What the task requires: Look through the records, and whenever a line includes the word "exact", copy it.

++++

-- ==== Sys2Proof/Laws/Numbers.lean ====
section
/-! SUPPORT. The arithmetic behind the closed forms of R85 and R104: digits of a number and shifts of congruent numbers. -/

namespace Sys2Proof.Machine

theorem groupsNumber_append (groups : List (BitVec 5)) (v : BitVec 5) :
    groupsNumber (groups ++ [v]) = groupsNumber groups * 32 + v.toNat := by simp [groupsNumber]

theorem bytesNumber_append (bytes : List Byte) (b : Byte) :
    bytesNumber (bytes ++ [b]) = bytesNumber bytes * 256 + b.toNat := by simp [bytesNumber]

theorem bytesNumber_lt (bytes : List Byte) : bytesNumber bytes < 256 ^ bytes.length := by
  induction bytes using List.reverseRecOn with
  | nil => simp [bytesNumber]
  | append_singleton bytes b ih =>
    have := b.isLt
    rw [bytesNumber_append]
    simp [Nat.pow_succ]
    omega

@[simp] theorem length_decodedForm (groups : List (BitVec 5)) :
    (decodedForm groups).length = 5 * groups.length / 8 := by simp [decodedForm]

@[simp] theorem length_encodedForm (bytes : List Byte) :
    (encodedForm bytes).length = symbolCount bytes.length := by simp [encodedForm]

@[simp] theorem length_sixDigits (value : Nat) : (sixDigits value).length = 6 := by simp [sixDigits]

/-- Appending the same low digit keeps a congruence modulo a power of two, `k` bits higher. -/
theorem mul_pow_add_mod {a b n : Nat} (k x : Nat) (h : a % 2 ^ n = b % 2 ^ n) :
    (a * 2 ^ k + x) % 2 ^ (n + k) = (b * 2 ^ k + x) % 2 ^ (n + k) := by
  have : (a * 2 ^ k) % 2 ^ (n + k) = (b * 2 ^ k) % 2 ^ (n + k) := by
    rw [Nat.pow_add, Nat.mul_mod_mul_right, Nat.mul_mod_mul_right, h]
  exact Nat.ModEq.add_right x this

/-- Numbers that agree on their low `k + n` bits agree on the `n` bits above bit `k`. -/
theorem shiftRight_mod {a b k : Nat} (n : Nat) (h : a % 2 ^ (k + n) = b % 2 ^ (k + n)) :
    (a >>> k) % 2 ^ n = (b >>> k) % 2 ^ n := by
  have cut : ∀ c : Nat, (c >>> k) % 2 ^ n = (c % 2 ^ (k + n)) >>> k := by
    intro c
    rw [Nat.shiftRight_eq_div_pow, Nat.shiftRight_eq_div_pow, Nat.pow_add, Nat.mod_mul_right_div_self]
  rw [cut, cut, h]

/-- A low digit below 2^k does not reach the bits above bit `k + r`. -/
theorem mul_pow_add_shiftRight {a x k : Nat} (r : Nat) (hx : x < 2 ^ k) : (a * 2 ^ k + x) >>> (k + r) = a >>> r := by
  rw [Nat.shiftRight_add]
  congr 1
  rw [Nat.shiftRight_eq_div_pow, Nat.mul_comm, Nat.mul_add_div (by positivity), Nat.div_eq_of_lt hx, Nat.add_zero]

/-- The fill bits of R104 shift out again. -/
theorem shiftLeft_shiftRight_add (a k r : Nat) : (a <<< k) >>> (k + r) = a >>> r := by
  rw [Nat.shiftLeft_eq, Nat.shiftRight_add]
  congr 1
  rw [Nat.shiftRight_eq_div_pow, Nat.mul_div_cancel _ (by positivity)]

/-- One more group in the closed form of decoding: a byte more when 8 bits are there, none otherwise (R83, R84). -/
theorem decodedForm_append (groups : List (BitVec 5)) (v : BitVec 5) :
    decodedForm (groups ++ [v]) =
      if 8 ≤ 5 * groups.length % 8 + 5 then
        decodedForm groups ++ [BitVec.ofNat 8 (groupsNumber (groups ++ [v]) >>> (5 * groups.length % 8 + 5 - 8))]
      else decodedForm groups := by
  have old : ∀ j, j < 5 * groups.length / 8 →
      groupsNumber (groups ++ [v]) >>> (5 * (groups ++ [v]).length - 8 * (j + 1)) =
        groupsNumber groups >>> (5 * groups.length - 8 * (j + 1)) := by
    intro j hj
    rw [groupsNumber_append, List.length_append, List.length_singleton,
      show 5 * (groups.length + 1) - 8 * (j + 1) = 5 + (5 * groups.length - 8 * (j + 1)) by omega]
    exact mul_pow_add_shiftRight (k := 5) _ v.isLt
  unfold decodedForm
  split
  · next h =>
    have hlen : 5 * (groups ++ [v]).length / 8 = 5 * groups.length / 8 + 1 := by
      rw [List.length_append, List.length_singleton]
      omega
    rw [hlen, List.range_succ, List.map_append]
    congr 1
    · exact List.map_congr_left fun j hj => by rw [old j (List.mem_range.1 hj)]
    · simp only [List.map_cons, List.map_nil, List.length_append, List.length_singleton]
      congr 3
      omega
  · next h =>
    have hlen : 5 * (groups ++ [v]).length / 8 = 5 * groups.length / 8 := by
      rw [List.length_append, List.length_singleton]
      omega
    rw [hlen]
    exact List.map_congr_left fun j hj => by rw [old j (List.mem_range.1 hj)]

end Sys2Proof.Machine
end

++++

Response to this task:
  exact Nat.ModEq.add_right x this
    exact mul_pow_add_shiftRight (k := 5) _ v.isLt
    · exact List.map_congr_left fun j hj => by rw [old j (List.mem_range.1 hj)]
    exact List.map_congr_left fun j hj => by rw [old j (List.mem_range.1 hj)]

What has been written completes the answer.